=== STORED DATA ===

/-- A CFG packet meets a session of another transport (R48). -/
def State.cfgBusy (s : State) (id : CmdId) (op : Nat) : Bool :=
  0x10 ≤ op && op ≤ 0x18 && (match s.sessOwner with | some x => x.t != id.t | none => false)

/-- Width of a fuse field in bits, 0 for a field that is not one (R208). -/
def fuseWidth (f : Nat) : Nat := [3, 1, 384, 64, 2, 1, 1, 64, 256, 256, 256, 2432, 4096].getD f 0

/-- The parameter count is one that the opcode's definition allows (R495, check 7); that of FUSE_PROGRAM follows from the field (R209). -/
def countAllowed (i : OpInfo) (op len : Nat) (p0 : Word) : Bool :=
  i.counts.any (fun r => r.1 ≤ len && len ≤ r.2)
  && (op != 0x75 || fuseWidth p0.toNat == 0 || len == ceilDiv (fuseWidth p0.toNat) 32 + 1)

/-- Checks 1 to 3 of R495, which concern the words alone, `count` of them by the transport: the first that fails, or none. -/
def formCheck (count : Nat) (ws : List Word) : Option Nat :=
  let h := wordAt ws 0; let n := 1 + hdrLen h + b2n (bit h 12)
  if count ≠ n ∨ ws.length ≠ n then some rcBadLength
  else if bit h 12 && crc32 (wordBytes (ws.take (n - 1))) != wordAt ws (n - 1) then some rcCheckFail
  else if fld h 15 14 ≠ 0 then some rcBadParam
  else none

/-- The first acceptance check of R495 that fails, or none: the words delivered, `count` of them by the transport. -/
def State.acceptCheck (s : State) (id : CmdId) (count : Nat) (ws : List Word) : Option Nat :=
  let h := wordAt ws 0; let op := hdrOp h
  match formCheck count ws with
  | some st => some st
  | none => match opInfo op with
    | none => some rcBadOpcode
    | some i =>
      if s.boot.recovery && !recoverySet.contains op then some rcWrongMode
      else if !transportTakes id.t op then some (if id.t = .stream then rcBadOpcode else rcDenied)
      else if !countAllowed i op (hdrLen h) (wordAt ws 1) then some rcBadLength
      else if s.tagTaken id then some rcBadParam
      else if 16 ≤ s.queued id.t || s.cfgBusy id op then some rcBusy
      else none

/-- A refusal: one data word, the refused header (R38). -/
def refuse (id : CmdId) (h : Word) (status : Nat) (s : State) : State :=
  deliverReply id (replyWords s id.tag.toNat status (bit h 12) true [h]) s

/-- An accepted packet becomes outstanding; with `async` set, and always for CFG_BEGIN, it is first answered ACCEPTED (R36, R45, R50). -/
def accept (id : CmdId) (ws : List Word) (s : State) : State :=
  let h := wordAt ws 0
  let c : Cmd := { id := id, hdr := h, params := (ws.drop 1).take (hdrLen h), inHeld := s.mode == .held }
  let s := s.onMgr (fun m => { m with cmds := m.cmds ++ [c] })
  if bit h 13 ∨ hdrOp h = 0x10 then sendReply c rcAccepted false [] s else s

end Sys2Proof.Machine
end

=== WHAT IS EXPECTED ===
Every entry should be output exactly as written, please.

=== EXERCISE RESPONSE ===
/-- A CFG packet meets a session of another transport (R48). -/
def State.cfgBusy (s : State) (id : CmdId) (op : Nat) : Bool :=
  0x10 ≤ op && op ≤ 0x18 && (match s.sessOwner with | some x => x.t != id.t | none => false)

/-- Width of a fuse field in bits, 0 for a field that is not one (R208). -/
def fuseWidth (f : Nat) : Nat := [3, 1, 384, 64, 2, 1, 1, 64, 256, 256, 256, 2432, 4096].getD f 0

/-- The parameter count is one that the opcode's definition allows (R495, check 7); that of FUSE_PROGRAM follows from the field (R209). -/
def countAllowed (i : OpInfo) (op len : Nat) (p0 : Word) : Bool :=
  i.counts.any (fun r => r.1 ≤ len && len ≤ r.2)
  && (op != 0x75 || fuseWidth p0.toNat == 0 || len == ceilDiv (fuseWidth p0.toNat) 32 + 1)

/-- Checks 1 to 3 of R495, which concern the words alone, `count` of them by the transport: the first that fails, or none. -/
def formCheck (count : Nat) (ws : List Word) : Option Nat :=
  let h := wordAt ws 0; let n := 1 + hdrLen h + b2n (bit h 12)
  if count ≠ n ∨ ws.length ≠ n then some rcBadLength
  else if bit h 12 && crc32 (wordBytes (ws.take (n - 1))) != wordAt ws (n - 1) then some rcCheckFail
  else if fld h 15 14 ≠ 0 then some rcBadParam
  else none

/-- The first acceptance check of R495 that fails, or none: the words delivered, `count` of them by the transport. -/
def State.acceptCheck (s : State) (id : CmdId) (count : Nat) (ws : List Word) : Option Nat :=
  let h := wordAt ws 0; let op := hdrOp h
  match formCheck count ws with
  | some st => some st
  | none => match opInfo op with
    | none => some rcBadOpcode
    | some i =>
      if s.boot.recovery && !recoverySet.contains op then some rcWrongMode
      else if !transportTakes id.t op then some (if id.t = .stream then rcBadOpcode else rcDenied)
      else if !countAllowed i op (hdrLen h) (wordAt ws 1) then some rcBadLength
      else if s.tagTaken id then some rcBadParam
      else if 16 ≤ s.queued id.t || s.cfgBusy id op then some rcBusy
      else none

/-- A refusal: one data word, the refused header (R38). -/
def refuse (id : CmdId) (h : Word) (status : Nat) (s : State) : State :=
  deliverReply id (replyWords s id.tag.toNat status (bit h 12) true [h]) s

/-- An accepted packet becomes outstanding; with `async` set, and always for CFG_BEGIN, it is first answered ACCEPTED (R36, R45, R50). -/
def accept (id : CmdId) (ws : List Word) (s : State) : State :=
  let h := wordAt ws 0
  let c : Cmd := { id := id, hdr := h, params := (ws.drop 1).take (hdrLen h), inHeld := s.mode == .held }
  let s := s.onMgr (fun m => { m with cmds := m.cmds ++ [c] })
  if bit h 13 ∨ hdrOp h = 0x10 then sendReply c rcAccepted false [] s else s

end Sys2Proof.Machine
end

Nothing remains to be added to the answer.